Dеfendants were convicted of willful evasion of federal income taxes, in violation of 26 U.S.C. § 7201 (1970), and of making materially untrue and incorrect tax returns, in violation of 26 U.S.C. § 7206(1) (1970), and were sentenced accordingly. 1 On this appeal, defendants urge a considerable number of grounds for reversal, but their primary contention concerns certain evidentiary matters relating to the government’s use of the bank deposits method of reconstructing gross income.

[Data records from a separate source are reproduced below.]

-- ==== Sys2Proof/Laws/Still.lean ====
section
/-!
SUPPORT. What the motion of the groups leaves as it was (`State.still`): one lemma for each shared operation of the
levelling engine, the rooms, the awning, the arbiter, the guard and the stows.
-/

set_option linter.unusedSimpArgs false

namespace Sys2Proof.Machine

open Sys2Proof

/-! ## Updates -/

@[simp] theorem State.still_with_jk (s : State) (v : Levelling) : ({ s with jk := v } : State).still = s.still := rfl
@[simp] theorem State.still_with_aw (s : State) (v : Awning) : ({ s with aw := v } : State).still = s.still := rfl
@[simp] theorem State.still_with_arb (s : State) (v : Arbiter) : ({ s with arb := v } : State).still = s.still := rfl
@[simp] theorem State.still_with_sa (s : State) (v : StanceAttention) : ({ s with sa := v } : State).still = s.still := rfl

theorem State.still_foldl {α : Type} (f : State → α → State) (h : ∀ t a, (f t a).still = t.still) (l : List α)
    (s : State) : (l.foldl f s).still = s.still := by
  induction l generalizing s with
  | nil => rfl
  | cons a l ih => simp [ih, h]

/-- The notice flag apart, adding one changes nothing that stands still. -/
theorem State.still_of_notice (s : State) (v : StanceAttention) (b : Bool) :
    ({ s with sa := v, link := { s.link with notice := b } } : State).still = s.still := rfl

@[simp] theorem State.still_setRoom (s : State) (r : RoomId) (x : Room) : (s.setRoom r x).still = s.still := rfl
@[simp] theorem State.still_setChan (s : State) (c : ChannelId) (x : Channel) : (s.setChan c x).still = s.still := rfl
@[simp] theorem State.still_off (s : State) (c : ChannelId) : (s.off c).still = s.still := rfl
@[simp] theorem State.still_drive (s : State) (c : ChannelId) (d : ChanDir) (n : Int) : (s.drive c d n).still = s.still := rfl
@[simp] theorem State.still_clearPeaks (s : State) (g : Group) : (s.clearPeaks g).still = s.still := rfl
@[simp] theorem State.still_setSense (s : State) (r : RoomId) (x : RoomSense) : (s.setSense r x).still = s.still := rfl
@[simp] theorem State.still_zeroRoom (s : State) (r : RoomId) : (s.zeroRoom r).still = s.still := rfl
@[simp] theorem State.still_zeroAwning (s : State) : s.zeroAwning.still = s.still := rfl
@[simp] theorem State.still_modAw (s : State) (f : Awning → Awning) : (s.modAw f).still = s.still := rfl
@[simp] theorem State.still_setPending (s : State) (p : Option StowCause) : (s.setPending p).still = s.still := rfl
@[simp] theorem State.still_modArb (s : State) (f : Arbiter → Arbiter) : (s.modArb f).still = s.still := rfl
@[simp] theorem State.still_claimJacks (s : State) : s.claimJacks.still = s.still := rfl
@[simp] theorem State.still_claimRoom (s : State) (r : RoomId) : (s.claimRoom r).still = s.still := rfl
@[simp] theorem State.still_setLight (s : State) (j : JackId) (b : Bool) : (s.setLight j b).still = s.still := rfl
@[simp] theorem State.still_setTouch (s : State) (j : JackId) : (s.setTouch j).still = s.still := rfl
@[simp] theorem State.still_assertDump (s : State) : s.assertDump.still = s.still := rfl
@[simp] theorem State.still_restance (s : State) : s.restance.still = s.still := rfl
@[simp] theorem State.still_grantHead (s : State) (e : Waiting) (l : List Waiting) : (s.grantHead e l).still = s.still := rfl
@[simp] theorem State.still_roomOff (s : State) (r : RoomId) : (s.roomOff r).still = s.still := rfl
@[simp] theorem State.still_voltageSample (s : State) : s.voltageSample.still = s.still := rfl
@[simp] theorem State.still_joinGroup (s : State) (g : Group) : (s.joinGroup g).still = s.still := by
  unfold State.joinGroup
  try dsimp only
  repeat' first | with_reducible rfl | split | simp only [
    State.still_with_jk, State.still_with_aw, State.still_with_arb, State.still_with_sa, State.still_of_notice]
@[simp] theorem State.still_joinSupervision (s : State) (f : SupCauses → SupCauses) : (s.joinSupervision f).still = s.still := by
  unfold State.joinSupervision
  try dsimp only
  repeat' first | with_reducible rfl | split | simp only [
    State.still_with_jk, State.still_with_aw, State.still_with_arb, State.still_with_sa, State.still_of_notice]
@[simp] theorem State.still_giveUp (s : State) (g : Group) : (s.giveUp g).still = s.still := by cases g <;> rfl
@[simp] theorem State.still_recordEnd (s : State) (g : Group) (e : StopRecord) : (s.recordEnd g e).still = s.still := by
  unfold State.recordEnd
  try dsimp only
  repeat' first | with_reducible rfl | split | simp only [
    State.still_with_jk, State.still_with_aw, State.still_with_arb, State.still_with_sa, State.still_restance,
    State.still_joinGroup]
@[simp] theorem State.still_dropSupply (s : State) (g : Group) : (s.dropSupply g).still = s.still := by
  unfold State.dropSupply
  try dsimp only
  repeat' first | with_reducible rfl | split | simp only [
    State.still_with_jk, State.still_with_aw, State.still_with_arb, State.still_with_sa]
@[simp] theorem State.still_pumpFollow (s : State) : s.pumpFollow.still = s.still := by
  unfold State.pumpFollow
  try dsimp only
  repeat' first | with_reducible rfl | split | simp only [
    State.still_with_jk, State.still_with_aw, State.still_with_arb, State.still_with_sa, State.still_off,
    State.still_drive]
@[simp] theorem State.still_openValve (s : State) (j : JackId) (d : ChanDir) : (s.openValve j d).still = s.still := by
  unfold State.openValve
  try dsimp only
  repeat' first | with_reducible rfl | split | simp only [
    State.still_with_jk, State.still_with_aw, State.still_with_arb, State.still_with_sa, State.still_drive,
    State.still_pumpFollow]
@[simp] theorem State.still_closeValve (s : State) (j : JackId) : (s.closeValve j).still = s.still := by
  unfold State.closeValve
  try dsimp only
  repeat' first | with_reducible rfl | split | simp only [
    State.still_with_jk, State.still_with_aw, State.still_with_arb, State.still_with_sa, State.still_off,
    State.still_pumpFollow]
@[simp] theorem State.still_closeValves (s : State) : s.closeValves.still = s.still := by
  unfold State.closeValves
  simp [State.still_foldl (fun t j => t.off (.valve j)) (fun _ _ => rfl)]

/-! ## The levelling engine -/

@[simp] theorem State.still_endJacks (s : State) (reason : Reason) : (s.endJacks reason).still = s.still := by
  unfold State.endJacks
  try dsimp only
  repeat' first | with_reducible rfl | split | simp only [
    State.still_with_jk, State.still_with_aw, State.still_with_arb, State.still_with_sa, State.still_giveUp,
    State.still_recordEnd, State.still_dropSupply, State.still_closeValves]
@[simp] theorem State.still_startStep (s : State) (j : JackId) (n : Nat) : (s.startStep j n).still = s.still := by
  unfold State.startStep
  try dsimp only
  repeat' first | with_reducible rfl | split | simp only [
    State.still_with_jk, State.still_with_aw, State.still_with_arb, State.still_with_sa, State.still_openValve]
@[simp] theorem State.still_nextLight (l : List JackId) (s : State) : (s.nextLight l).still = s.still := by
  induction l generalizing s with
  | nil => simp [State.nextLight]
  | cons j l ih => unfold State.nextLight; (repeat' split) <;> simp [ih]
@[simp] theorem State.still_finishStepping (s : State) (j : JackId) : (s.finishStepping j).still = s.still := by
  unfold State.finishStepping
  try dsimp only
  repeat' first | with_reducible rfl | split | simp only [
    State.still_with_jk, State.still_with_aw, State.still_with_arb, State.still_with_sa, State.still_setLight,
    State.still_nextLight]
@[simp] theorem State.still_enterLoadCheck (s : State) : s.enterLoadCheck.still = s.still := by
  unfold State.enterLoadCheck
  try dsimp only
  repeat' first | with_reducible rfl | split | simp only [
    State.still_with_jk, State.still_with_aw, State.still_with_arb, State.still_with_sa, State.still_nextLight]
@[simp] theorem State.still_judgeStep (s : State) (p : LightStep) : (s.judgeStep p).still = s.still := by
  unfold State.judgeStep
  try dsimp only
  repeat' first | with_reducible rfl | split | simp only [
    State.still_with_jk, State.still_with_aw, State.still_with_arb, State.still_with_sa, State.still_openValve,
    State.still_startStep, State.still_finishStepping]
@[simp] theorem State.still_markDone (s : State) (t : Station) : (s.markDone t).still = s.still := by cases t <;> rfl
@[simp] theorem State.still_openTowards (s : State) (j : JackId) (n : Int) : (s.openTowards j n).still = s.still := by
  unfold State.openTowards
  try dsimp only
  repeat' first | with_reducible rfl | split | simp only [
    State.still_with_jk, State.still_with_aw, State.still_with_arb, State.still_with_sa, State.still_openValve]
@[simp] theorem State.still_openStation (s : State) (t : Station) : (s.openStation t).still = s.still := by
  unfold State.openStation
  exact (State.still_foldl _ (fun u j => State.still_openTowards u j _) _ _).trans rfl
@[simp] theorem State.still_enterSettle (s : State) : s.enterSettle.still = s.still := by
  unfold State.enterSettle
  try dsimp only
  repeat' first | with_reducible rfl | split | simp only [
    State.still_with_jk, State.still_with_aw, State.still_with_arb, State.still_with_sa]
@[simp] theorem State.still_chooseStation (n : Nat) (s : State) : (s.chooseStation n).still = s.still := by
  induction n generalizing s with
  | zero => simp [State.chooseStation]
  | succ n ih =>
    unfold State.chooseStation
    try dsimp only
    repeat' first | with_reducible rfl | split | simp only [ih, State.still_openStation, State.still_markDone,
      State.still_enterSettle]
@[simp] theorem State.still_startPass (s : State) (k : Nat) : (s.startPass k).still = s.still := by
  unfold State.startPass
  try dsimp only
  repeat' first | with_reducible rfl | split | simp only [
    State.still_with_jk, State.still_with_aw, State.still_with_arb, State.still_with_sa, State.still_drive,
    State.still_endJacks, State.still_chooseStation]
@[simp] theorem State.still_judgeSettle (s : State) : s.judgeSettle.still = s.still := by
  unfold State.judgeSettle
  try dsimp only
  repeat' first | with_reducible rfl | split | simp only [
    State.still_with_jk, State.still_with_aw, State.still_with_arb, State.still_with_sa, State.still_endJacks,
    State.still_enterLoadCheck, State.still_startPass]
@[simp] theorem State.still_touchdownDone (s : State) : s.touchdownDone.still = s.still := by
  unfold State.touchdownDone
  try dsimp only
  repeat' first | with_reducible rfl | split | simp only [
    State.still_with_jk, State.still_with_aw, State.still_with_arb, State.still_with_sa]
@[simp] theorem State.still_touchdownFirst (s : State) : s.touchdownFirst.still = s.still := by
  unfold State.touchdownFirst
  simp only [State.still_touchdownDone]
  exact (State.still_foldl _ (fun t j => by split <;> simp) _ _).trans rfl
@[simp] theorem State.still_touchdownJudge (s : State) (j : JackId) : (s.touchdownJudge j).still = s.still := by
  unfold State.touchdownJudge
  try dsimp only
  repeat' first | with_reducible rfl | split | simp only [
    State.still_with_jk, State.still_with_aw, State.still_with_arb, State.still_with_sa, State.still_setTouch,
    State.still_closeValve]
@[simp] theorem State.still_touchdownNext (s : State) : s.touchdownNext.still = s.still := by
  have h : (s.presentJacks.foldl State.touchdownJudge s).still = s.still := State.still_foldl _ State.still_touchdownJudge _ _
  unfold State.touchdownNext
  dsimp only
  split <;> simp [h]
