-- ==== Sys2Proof/Tests/Slice0.lean ====
section
/-!
SUPPORT. Small tests of the model: the well-formedness checks, words and values the manual states, single commands, and,
for each statement with hypotheses, states and operands that meet them (`test_hyps_<Name>`).
-/

namespace Sys2Proof.Tests

open Sys2Proof Sys2Proof.Machine

/-! ## States the tests start from -/

/-- The parked coach of `State.reset` with nothing being sent. -/
def bus : State := { State.reset with link := Link.initial }

/-- The same with the ignition on. -/
def lit : State := { bus with inputs := { bus.inputs with ignition := .first true } }

/-- Room 0 in the state given, its position and the rest as asked. -/
def withRoom (s : State) (f : Room → Room) : State := s.setRoom .room0 (f (s.room .room0))

/-- Room 0 as the front end sees it. -/
def withSense (s : State) (f : RoomSense → RoomSense) : State := s.setSense .room0 (f (s.sense .room0))

def withJacks (s : State) (f : Levelling → Levelling) : State := { s with jk := f s.jk }
def withAwning (s : State) (f : Awning → Awning) : State := { s with aw := f s.aw }
def withGuard (s : State) (f : Guard → Guard) : State := { s with guard := f s.guard }
def withFe (s : State) (f : FrontEnd → FrontEnd) : State := { s with fe := f s.fe }
def withArb (s : State) (f : Arbiter → Arbiter) : State := { s with arb := f s.arb }
def withLink (s : State) (f : Link → Link) : State := { s with link := f s.link }
def withStore (s : State) (f : Store → Store) : State := { s with store := f s.store }
def withInputs (s : State) (f : Inputs → Inputs) : State := { s with inputs := f s.inputs }
def withWind (s : State) (f : Wind → Wind) : State := { s with wind := f s.wind }

/-- One channel in the mode given. -/
def withMode (s : State) (c : ChannelId) (m : ChanMode) : State := s.setChan c { s.chan c with mode := m }

/-- Room 0 in the working or suspended state given, with its claim. -/
def roomIn (s : State) (st : RoomState) (f : Room → Room) : State :=
  withGuard (withRoom s fun x => f { x with st := st, target := .out, endPos := .unknown, holdLeft := some 300 })
    fun g => { g with roomWork := g.roomWork.set .room0 true }

/-- JACKS in the working or suspended state given, with the claim. -/
def jacksIn (s : State) (st : JackState) (f : Levelling → Levelling) : State :=
  withGuard (withJacks s fun j => f { j with st := st }) fun g => { g with jackWork := true }

/-- The awning in the state given. -/
def awningIn (s : State) (st : AwningState) (op : AwningOp) (f : Awning → Awning) : State :=
  withAwning s fun a => f { a with st := st, op := op, endPos := .unknown }

/-- The first sample set of a parked coach with everything in. -/
def parked : SampleSet :=
  { tilt := some (0, 0), jacks := .all { stroke := some 0, pressure := some 0 }
    rooms := .all { foreIn := true, aftIn := true, withdrawn := false, engaged := true }, stowed := true, battery := some 1260 }

def parkedRaw : RawInputs :=
  { parkSet := true, ignition := false, engine := false, charging := false, airDumped := false, keyOff := true }

/-- The pins of the full coach of `State.reset`. -/
def fullPins : StrapPins := { sixJacks := true, roomPins := 4, awning := true, supply24 := false, airsusp := true }

/-- The next state of a command; `s` itself were there none, which never is. -/
def after (c : Instr) (s : State) : State :=
  match exec c s with
  | .next t => t
  | _ => s

/-! ## Well-formed commands (R164, R169): an ill-formed one for each check -/

theorem test_wf_hold : (Instr.hold 0 0x3F).wf = true ∧ (Instr.hold 0 0x40).wf = false := by decide
theorem test_wf_stop : (Instr.stop 0 0x3F).wf = true ∧ (Instr.stop 0 0x80).wf = false := by decide
theorem test_wf_resume : (Instr.resume 0 0x3F).wf = true ∧ (Instr.resume 0 0x40).wf = false := by decide
theorem test_wf_clearAttention : (Instr.clearAttention 0 0x7F).wf = true ∧ (Instr.clearAttention 0 0x80).wf = false := by
  decide
theorem test_wf_clearWatchHits : (Instr.clearWatchHits 0 0x0F).wf = true ∧ (Instr.clearWatchHits 0 0x10).wf = false := by
  decide
/-- The value of a MOVE with end IN or OUT is not read, so it spoils none (9.5). -/
theorem test_wf_move : (Instr.move 0 .room0 .out 1).wf = true ∧ (Instr.awningMove 0 .inn 7).wf = true := by decide
theorem test_wf_readSetting : (Instr.readSetting 0 0 13).wf = true ∧ (Instr.readSetting 0 0 14).wf = false
    ∧ (Instr.readSetting 0 7 3).wf = false ∧ (Instr.readSetting 0 8 0).wf = false := by decide
theorem test_wf_writeSetting : (Instr.writeSetting 0 6 3 0).wf = true ∧ (Instr.writeSetting 0 6 4 0).wf = false := by
  decide
theorem test_wf_lockCalibration : (Instr.lockCalibration 0 9).wf = true ∧ (Instr.lockCalibration 0 10).wf = false := by
  decide
theorem test_wf_framingFault : (Instr.framingFault [0xC3] (.badLength 1)).wf = true
    ∧ (Instr.framingFault [0xC3] (.badLength 51)).wf = true ∧ (Instr.framingFault [0xC3] (.badLength 2)).wf = false
    ∧ (Instr.framingFault [0xC3] (.badLength 50)).wf = false := by decide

Despite the fact that all taxpayers are under an affirmative statutory duty to maintain adequate records for tax purposes, 26 U.S.C. § 6001 (1970), Treas.Reg. § 1.6001-1 (a) (1973), this requirement has not always been complied with. In a situation where adequate records do not exist or access to them is not available, the government, in attempting to establish a violation of the income tax laws, may reconstruct a taxpayer’s taxable base by any reasonable method. United States v. Firtel,
In the instant ease, due to the inadequacy of defendants’ records, the government resorted to the bank depоsits method in order to prove that defendants’ gross income for the tax years in issue had been substantially and knowingly understated on their returns. 3 After satisfying all the preliminary requirements for adoption of this approach, United States v. Frank, supra, the government introduced bank records, deposit slips, balance statements, and certain customer checks, to establish the total amounts which the defendants had deposited in their six bank аccounts. Internal Revenue Service Special Agent Arthur Ansbigian, who conducted the bank deposits investigation, was called to testify concerning these records. His summaries of this and other evidence were exhibited to the jury in the form of several chalks. 4 After testifying with respect to the total bank deposits, *153 Agent Ansbigian indicated in some detail the procedures he adopted to determine all non-income deposits. As these deposits were identified, they were dеducted from the total deposit amount. Ansbigian then testified as to undeposited business income, primarily in the form of customer checks which had been cashed or endorsed over to third parties. This testimony was supported by the relevant documentary evidence, and the ascertained amounts were added to the bank deposit total to produce reconstructed gross income.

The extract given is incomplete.